Most controversial Wikipedia topics, automatic detection of sockpuppets

With contributions by: Giovanni Luca Ciampaglia, Taha Yasseri and Tilman Bayer.


“The most controversial topics in Wikipedia: a multilingual and geographical analysis”

Map of Conflict in Spanish Wikipedia. Each dot represents a geolocated article. Size and colour of dots are corresponding to the controversy measure according to Sumi et al. (2001)[1]. The map is taken from Yasseri, et al. (2013) [2].

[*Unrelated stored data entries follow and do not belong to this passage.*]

-- ==== Sys2Proof/Machine/Wire.lean ====
section
/-! DEFINITION. What the Tableau lanes carry (spec/14 R330-R332): 66-bit blocks, their scrambling, the stream of blocks and its
distribution over the lanes. -/

namespace Sys2Proof.Machine

/-! ## Blocks (R330) -/

/-- A block before scrambling (R330): 64 payload bits, or a TYPE and bits [55:0]. -/
inductive Block where
  | data (payload : Nat)
  | control (type bits : Nat)
  deriving DecidableEq, Repr

/-- The sync header (R330). -/
def Block.sync (b : Block) : Nat :=
  match b with
  | .data _ => 1
  | .control _ _ => 2

/-- The 64 bits after the sync header; TYPE stands above bits [55:0] (DEDUCED, log entry 110). -/
def Block.body (b : Block) : Nat :=
  match b with
  | .data p => p % 2 ^ 64
  | .control t v => t % 256 * 2 ^ 56 + v % 2 ^ 56

/-- Bits [55:0] of a control block from its bits [55:16]: CRC-8 in [15:8] (R330). -/
def withCrc8 (v : Nat) : Nat := v % 2 ^ 40 * 2 ^ 16 + crc8 [(v % 2 ^ 40, 40)] * 2 ^ 8

/-- IDLE (R330). -/
def idleBlock : Block := .control 0x1E 0

/-- TS (R330). -/
def tsBlock (logical physical : Nat) (ready narrow : Bool) : Block :=
  .control 0x2D (withCrc8 (logical % 16 * 2 ^ 36 + physical % 16 * 2 ^ 32 + b2n ready * 2 ^ 31 + b2n narrow * 2 ^ 30 + 0x5AC396))

/-- AM (R330). -/
def amBlock (logical physical count : Nat) : Block :=
  .control 0x4B (withCrc8 (logical % 16 * 2 ^ 36 + physical % 16 * 2 ^ 32 + count % 2 ^ 16 * 2 ^ 16))

/-- SOP of a packet (R330, R332): VC, DT, LENGTH and SEQ of its header. -/
def Packet.sop (p : Packet) : Block :=
  .control 0x78 (withCrc8 (p.vc % 16 * 2 ^ 36 + p.dt % 256 * 2 ^ 28 + p.payload.length % 65536 * 2 ^ 12 + p.seq % 4096))

/-- A received control block has a known TYPE and, where it carries one, a good CRC-8 (R330). -/
def Block.good (b : Block) : Bool :=
  match b with
  | .data _ => true
  | .control t v => t == 0x1E || ((t == 0x2D || t == 0x4B || t == 0x78) && bitsOf v 8 8 == crc8 [(bitsOf v 16 40, 40)])

/-- What a receiver takes a block for: IDLE where it is not good (R330). -/
def Block.received (b : Block) : Block := if b.good then b else idleBlock

/-! ## Scrambling and bit order (R330) -/

/-- The feedback of x^58 + x^39 + 1 on the last 58 scrambled bits, the newest in bit 0. -/
def scramblerTap (st : Nat) : Bool := (st.testBit 38) != (st.testBit 57)

/-- A scrambled bit shifted into the register. -/
def scramblerShift (st : Nat) (b : Bool) : Nat := (2 * st + b2n b) % 2 ^ 58

/-- Bits scrambled in their order on the wire, with the register afterwards (R330). -/
def scramble (st : Nat) : List Bool → List Bool × Nat
  | [] => ([], st)
  | d :: ds =>
    let b := d != scramblerTap st
    let (bs, st') := scramble (scramblerShift st b) ds
    (b :: bs, st')

/-- Bits descrambled in their order on the wire: the register holds the last 58 bits received (R330). -/
def descramble (st : Nat) : List Bool → List Bool × Nat
  | [] => ([], st)
  | b :: bs =>
    let (ds, st') := descramble (scramblerShift st b) bs
    ((b != scramblerTap st) :: ds, st')

/-- The `n` low bits of a number, least significant first. -/
def bitsLow (v n : Nat) : List Bool := (List.range n).map v.testBit

/-- The 66 bits of a block in their order on the wire, with the scrambler of the lane before and after it (R330). -/
def Block.wire (b : Block) (st : Nat) : List Bool × Nat :=
  let (bs, st') := scramble st (bitsLow b.body 64)
  (bitsLow b.sync 2 ++ bs, st')

/-! ## The stream (R331, R332) -/

/-- The words of a packet with its zero fill (R332). -/
def Packet.filled (p : Packet) : List Word36 :=
  let ws := p.words
  ws ++ List.replicate (16 * divUp ws.length 16 - ws.length) 0

/-- Nine data blocks of 16 words, bit [35] of each word first from payload bit 63 of the first block on (R332). -/
def nineBlocks (ws : List Word36) : List Block :=
  let v := ws.foldl (fun (n : Nat) w => n * 2 ^ 36 + w.toNat) 0
  (List.range 9).map fun i => .data (v / 2 ^ (64 * (8 - i)) % 2 ^ 64)

/-- The stream blocks of a packet (R332). -/
def Packet.blocks (p : Packet) : List Block :=
  let ws := p.filled
  p.sop :: (List.range (ws.length / 16)).flatMap fun i => nineBlocks ((ws.drop (16 * i)).take 16)

/-- The 16 words that nine data blocks carry (R332). -/
def sixteenWords (bs : List Block) : List Word36 :=
  let v := bs.foldl (fun (n : Nat) b => n * 2 ^ 64 + b.body) 0
  (List.range 16).map fun i => w36 (v / 2 ^ (36 * (15 - i)))

/-- The header and payload words of a packet as received, where its SOP and its CRC-32 are good (R330, R332). -/
def receivePacket (bs : List Block) : Option (List Word36) :=
  match bs.map Block.received with
  | .control 0x78 v :: rest =>
    let n := bitsOf v 28 16 + 2
    let ws := (List.range (rest.length / 9)).flatMap fun i => sixteenWords ((rest.drop (9 * i)).take 9)
    if n < ws.length && nth ws n 0 == w36 (packetCrc (ws.take n)) then some (ws.take n) else none
  | _ => none

/-- The full TIME stamp that a receiver takes a packet's TSTAMP for, with TIME_REF as it has last received it (R333): the value
nearest to TIME_REF. -/
def fullStamp (timeRef tstamp : Nat) : Int :=
  let t : Int := timeRef / 2 ^ 24 * 2 ^ 24 + tstamp % 2 ^ 24
  if 2 ^ 23 ≤ t - timeRef then t - 2 ^ 24
  else if 2 ^ 23 < timeRef - t then t + 2 ^ 24
  else t

/-- The logical lanes in use: 8, or 4 at narrow width (R331, R341). -/
def State.lanesUsed (s : State) : Nat := if s.fb TAB.STATUS.NARROW then 4 else 8

/-- The blocks of the packets sent last that a logical lane carries, in order (R331). -/
def State.laneBlocks (s : State) (l : Nat) : List Block :=
  let bs := s.link.sent.flatMap Packet.blocks
  (List.range bs.length).filterMap fun i => if (s.link.streamAt + i) % s.lanesUsed = l then bs[i]? else none

/-- LOGICAL of a physical lane: 0xF for one that serves no logical lane (R330). -/
def State.logicalNo (s : State) (n : Nat) : Nat := (s.logicalOf n).getD 0xF

/-- The test pattern that a physical lane sends in place of its blocks: 0 none, 1 PRBS7, 2 PRBS15, 3 PRBS23, 4 PRBS31; a lane
under retest sends PRBS31 (R340, R347, R349). -/
def State.lanePattern (s : State) (n : Nat) : Nat :=
  let sel := bitsOf (s.f TAB.PRBS_TX.SEL) (3 * n) 3
  if bitOf (s.f TAB.TX_STAT.RETEST) n then 4 else if sel ≤ 4 then sel else 0

/-- A physical lane sends blocks: it is neither in electrical idle nor sends a pattern (R338-R340, R347). A failed lane goes
idle at the AM at which its logical lane moves to the spare (R339). -/
def State.laneSends (s : State) (n : Nat) : Bool :=
  s.f TAB.STATUS.TX_STATE != 0 && (!s.laneFailed n || (s.logicalOf n).isSome) && s.lanePattern n == 0

/-- What a physical lane sends in a block time in which it takes no stream block: TS in bring-up, IDLE otherwise (R331, R337). -/
def State.laneFill (s : State) (n : Nat) : Option Block :=
  if !s.laneSends n then none else
  match s.link.train with
  | .no => some idleBlock
  | .training => some (tsBlock (s.logicalNo n) n false (s.fb TAB.STATUS.NARROW))
  | _ => some (tsBlock (s.logicalNo n) n true (s.fb TAB.STATUS.NARROW))

/-- The AM that a physical lane sends, the spare's included (R331). -/
def State.laneAm (s : State) (n : Nat) : Option Block :=
  if s.laneSends n then some (amBlock (s.logicalNo n) n s.link.amCount) else none

end Sys2Proof.Machine
end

A comparative work by T. Yasseri., A. Spoerri, M. Graham and J. Kertész on controversial topics in different language versions of Wikipedia has recently been posted on the Social Science Research Network (SSRN) online scholarly archive [1]. The paper, which will appear as a chapter of an upcoming book titled “Global Wikipedia: International and cross-cultural issues in online collaboration”, to be published by Scarecrow Press in 2014, and edited by Fichman P., and Hara N., looks at the 100 most controversial topics in 10 language versions of Wikipedia (results including 3 additional languages are reported in the blog of one of the authors), and tries to make sense of the similarities and differences in these lists. Several visualization methods are proposed, based on a flash-based tool developed by the authors, called CrystalView. Controversiality is measured using a scalar metric which takes into account the total volume of pairwise mutual reverts among all contributors to a page. This metric was proposed by Sumi et al. (2011)[2], in a paper reviewed two years ago in this newsletter (“Edit wars and conflict metrics“). Topics related to politics, geographical locations, and religion are reported to be the most controversial across the board, and each language seems to feature specific, local controversies, which the authors further track down by grouping together languages with similar spheres of influences. Furthermore, the presence of latitude/longitude information (geocoordinates) in several of the Wikipedia articles in the sample analyzed in the study let the authors map the top controversial topics to a global world map, showing how each language features both local and global issues as the most heated topics of debate.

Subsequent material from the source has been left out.